Вот о чем мне хотелось бы рассказать, о совершенно необыкновенной обстановке… не обстановке – неподходящее слово – жизни, интеллектуальной жизни… Вторая половина двадцатого и двадцать первый год. Голодное время. До нэпа. С конца Гражданской войны возрождалась интеллектуальная жизнь, причем как-то сразу, во временном отдалении представляется: взрывом. Тогда, конечно, этого чувства не было. Была чрезвычайно интенсивная интеллектуальная жизнь. Мало связанная с политикой и вовсе не связанная. День шел за днем, и тяготы быта давили на сознание. В заплечных мешках тащили писатели пайки: академический, выхлопотанный для них Горьким, военный – его получали многие за чтение лекций, выступления. Везли на ручных санках дрова. Мы жили в комнатах и собирались в помещениях с температурой зимой нередко близкой к нулю. Мы ели суп из селедочных голов, пили морковный чай и пребывали в веселой атмосфере острого, напряженного интереса к искусству и его теории. Было множество семинаров, литературных кружков. Книги не залеживались на библиотечных полках. Не проходило недели без интересного литературного вечера. Образовался Институт живого слова. Шла серьезная работа над проблемами литературы в Институте истории искусств, на филологическом факультете, в семинарах издательства “Всемирная литература”. Острые споры велись на собраниях “Серапионовых братьев”. В этой атмосфере кристаллизовались интересы, обозначались таланты и пробуждались способности.

Спрос на лекции и выступления писателей, ученых возрастал с каждым месяцем – это тоже было знаком времени. Семидесятипятилетний Анатолий Федорович Кони так же неустанно передвигался по городу с одного выступления на другое, как сорокалетний Корней Иванович Чуковский. Академик Кони, на костыле, ходил со своей квартиры, кажется, на Надеждинской улице, в университет, то есть через весь город, транспорта тогда не было, в трамвай невозможно было попасть: трамваи были бесплатные и обвешаны кругом гроздями людей – и он ходил пешком и читал лекции в университете, читал в Доме искусств, читал в Доме литераторов. Корней Иванович читал лекции… не знаю, вероятно, в двадцати местах – он бегал по всему городу.

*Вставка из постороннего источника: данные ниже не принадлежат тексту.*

-- ==== Sys2Proof/Tests/Slice0.lean ====
section
/-!
SUPPORT. Tests: for each obligation with hypotheses a state and operands that meet them, by clause (witness_<Name>); a term
that each check of WellFormed refuses; and single commands whose expected values are computed from the cited rules.
-/

open Sys2Proof Sys2Proof.Machine

namespace Sys2Proof.Tests

/-! ## States of the tests -/

/-- A state around a device. -/
def around (d : Dev) : State := ⟨d, LogStore.reset, []⟩

/-- Every function READY. -/
def ready : List (Nat × Nat) :=
  ([OD.readyManagement, OD.readyMemory, OD.readyHbm, OD.readyPower, OD.readyThermal, OD.readySecurity] ++ computeFns ++ linkDies ++
    [edgeFn 0, edgeFn 1, serviceFn 0, serviceFn 1, serviceFn 2, serviceFn 3, serviceFn 4, sequencerFn 0, sequencerFn 1, sequencerFn 2,
     sequencerFn 3, fabricPortFn 0, fabricPortFn 16, engineFn 0, digestFn 0, digestFn 1]).map (fun f => (f, 2))

def sess : Session := ⟨0, false, [1], [2], 0, [], 0, 0, none, 1⟩

/-- A running module with a session of the field network, 5, and one of the mailbox, 6. -/
def up : Dev :=
  { Dev.reset with
    od := ready ++ [(OD.plcaNodeId, 1)]
    hv := { HivanState.reset with running := true, sessions := [(5, sess), (6, { sess with mailbox := true })] } }

/-- A group of lanes on core 0, in one block of one group of grid 0, with instructions at address 0 and every right below 16 MiB. -/
def grid0 : Grid :=
  ⟨0, 1, 1, 2, 1, 0, 0, 0, 0, 0, 0, 0, 1, 0, none, false, false, false, false, false, none, none⟩
def ctx0 : Ctx := ⟨.live, 0, [(0, ⟨true, true, true, 0, 0xFF, true⟩)], 0⟩
def group0 (lanes : List Lane) : Group := ⟨lanes, 0, 0, [], [], none, []⟩
def block0 (gs : List Group) : Block := ⟨0, 0, 0, gs, List.replicate 16 0, []⟩
def threads (gs : List Group) : Dev :=
  { up with grids := [(0, grid0)], blocks := [block0 gs], tw := { TwizanState.reset with ctxs := [(0, ctx0)] } }
def w0 : Where := ⟨0, 0, 0⟩

/-- A lane with registers, padded with zeros. -/
def lane (regs : List W32) : Lane := { Lane.fresh 0 0 with regs := regs ++ List.replicate (16 - regs.length) 0 }

/-- Whether an instruction issues for a group, with a property of the issue. -/
def issuable (s : State) (w : Where) (f : Fields) (cls op : Nat) (P : Issue → Bool) : Bool :=
  match issueOf s.m w f with
  | some x => (!s.m.ckpt.holds && !s.m.seq.reached) && decide (fetchStatus s.m x.grid.ctx x.pc = ST.ok) &&
      decide (ctxRefusal s.m x.grid.ctx ≠ ST.fenced) && (opLegal cls op f (8 * x.grid.regs) && !operandsDue cls op f x) && P x
  | none => false

theorem issuing {s : State} {w : Where} {f : Fields} {cls op : Nat} {P : Issue → Bool} (h : issuable s w f cls op P = true) :
    ∃ x, Issues s w f cls op x ∧ P x = true := by
  unfold issuable at h
  split at h
  · rename_i x hx
    simp only [Bool.and_eq_true, decide_eq_true_eq, Bool.not_eq_true'] at h
    exact ⟨x, ⟨⟨h.1.1.1.1.1, h.1.1.1.1.2⟩, hx, h.1.1.1.2, h.1.1.2, h.1.2.1, h.1.2.2⟩, h.2⟩
  · cases h

/-- Fields with a destination, three sources and IMM, under the guard p7. -/
def fields (dst a b c : BitVec 8) (imm : BitVec 16) : Fields := ⟨7, false, dst, a, b, c, imm⟩

/-- Two lanes: r0 to r7 hold small numbers. -/
def two : State := around (threads [group0 [lane [1, 2, 3, 4, 5, 6, 0x3F800000, 0x7F800001], lane [0xFFFFFFFF, 7, 3, 4, 0, 6, 0x80000000, 8]]])

/-! ## Threads -/

/-- Every integer operation issues with 32-bit and 64-bit registers, with an immediate, and with DST 0xFF. -/
theorem witness_IntegerResults : ∀ f ∈ [fields 8 0 1 2 0, fields 8 0 2 4 0x2000, fields 8 0 0 4 0x9FFF, fields 0xFF 0 1 2 0x1000],
    ∀ op ∈ List.range 16, ∃ x, Issues two w0 f 0 op x ∧ (x.act == [0, 1]) = true :=
  have h : ∀ f ∈ [fields 8 0 1 2 0, fields 8 0 2 4 0x2000, fields 8 0 0 4 0x9FFF, fields 0xFF 0 1 2 0x1000], ∀ op ∈ List.range 16,
    issuable two w0 f 0 op (fun x => x.act == [0, 1]) = true := by decide
  fun f hf op ho => issuing (h f hf op ho)

/-- Every FP32 operation issues, with a NaN among its operands too. -/
theorem witness_Fp32Results : (∀ f ∈ [fields 8 6 0 2 0, fields 8 7 6 2 0, fields 8 6 0 2 0x8FFF], ∀ op ∈ List.range 8,
    ∃ x, Issues two w0 f 1 op x ∧ (x.act == [0, 1]) = true) ∧ (f32 0x7F800001).isNan = true :=
  have h : ∀ f ∈ [fields 8 6 0 2 0, fields 8 7 6 2 0, fields 8 6 0 2 0x8FFF], ∀ op ∈ List.range 8,
    issuable two w0 f 1 op (fun x => x.act == [0, 1]) = true := by decide
  ⟨fun f hf op ho => issuing (h f hf op ho), by decide⟩

theorem witness_ComparisonsWriteThePredicate : ∀ c ∈ List.range 8,
    (∃ x, Issues two w0 (fields 0xFF 0 1 0xFF (BitVec.ofNat 16 (c * 32 + 0x0600))) 0 0x10 x ∧ (x.act == [0, 1]) = true) ∧
    ∃ x, Issues two w0 (fields 0xFF 6 7 0xFF (BitVec.ofNat 16 (c * 32 + 0x0700))) 1 0x08 x ∧ (x.act == [0, 1]) = true :=
  have h : ∀ c ∈ List.range 8,
    issuable two w0 (fields 0xFF 0 1 0xFF (BitVec.ofNat 16 (c * 32 + 0x0600))) 0 0x10 (fun x => x.act == [0, 1]) = true ∧
    issuable two w0 (fields 0xFF 6 7 0xFF (BitVec.ofNat 16 (c * 32 + 0x0700))) 1 0x08 (fun x => x.act == [0, 1]) = true := by decide
  fun c hc => ⟨issuing (h c hc).1, issuing (h c hc).2⟩

/-- CVT with and without a scale, each special function, and the moves. -/
theorem witness_ConversionsFunctionsAndMoves :
    (∃ x, Issues two w0 (fields 8 0 0xFF 0xFF 0x0000) 2 0x00 x ∧ (x.act == [0, 1]) = true) ∧
    (∀ op ∈ [0x10, 0x11, 0x12, 0x13, 0x14, 0x15], ∃ x, Issues two w0 (fields 8 6 0xFF 0xFF 0) 2 op x ∧ (x.act == [0, 1]) = true) ∧
    (∃ x, Issues two w0 (fields 8 0 0xFF 0xFF 0) 3 0x00 x ∧ (x.act == [0, 1]) = true) ∧
    (∃ x, Issues two w0 (fields 0xFF 0xFF 0xFF 0xFF 0x1234) 3 0x01 x ∧ (x.act == [0, 1]) = true) ∧
    (∃ x, Issues two w0 (fields 8 0xFF 0xFF 0xFF 0x0009) 3 0x02 x ∧ (x.act == [0, 1]) = true) :=
  have h : ∀ op ∈ [0x10, 0x11, 0x12, 0x13, 0x14, 0x15], issuable two w0 (fields 8 6 0xFF 0xFF 0) 2 op (fun x => x.act == [0, 1]) = true := by
    decide
  ⟨issuing (by decide), fun op ho => issuing (h op ho), issuing (by decide), issuing (by decide), issuing (by decide)⟩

И у обоих оставались силы, время для своей работы: Кони писал воспоминания, а полный энергии, всегда готовый к радушному, заинтересованному общению с писателями, учеными, матросами Балтфлота – словом, со всеми, кто встречался на его пути – Чуковский успевал наряду с работой над Некрасовым, над сказками для детей, над переводами, руководить литературным отделом Дома искусств, организуя там лекции, вечера поэзии, собирал материалы для книги “От двух до пяти”. Да только ли это! Он был одним из самых неутомимых деятелей издательства “Всемирная литература”! “Всемирная литература” образовала какой-то семинар переводчиков. На самом деле переводчики были сами по себе, но Корней Иванович вел там очень интересный семинар по критике, Зощенко был в этом семинаре, и даже великолепно спародировал Корнея Ивановича потом.

Чуковский – пример исключительной, вулканической деятельности, но очень много работали все, независимо от своего отношения к политической атмосфере. В этом и было своеобразие, противоречивость времени. Писатели, отрицательно или враждебно относившиеся к советской власти – Владислав Ходасевич, Георгий Иванов, Георгий Адамович, Ирина Одоевцева и другие, – работали очень интенсивно. Впечатление было такое, что тяготы быта рождали вдохновение [17].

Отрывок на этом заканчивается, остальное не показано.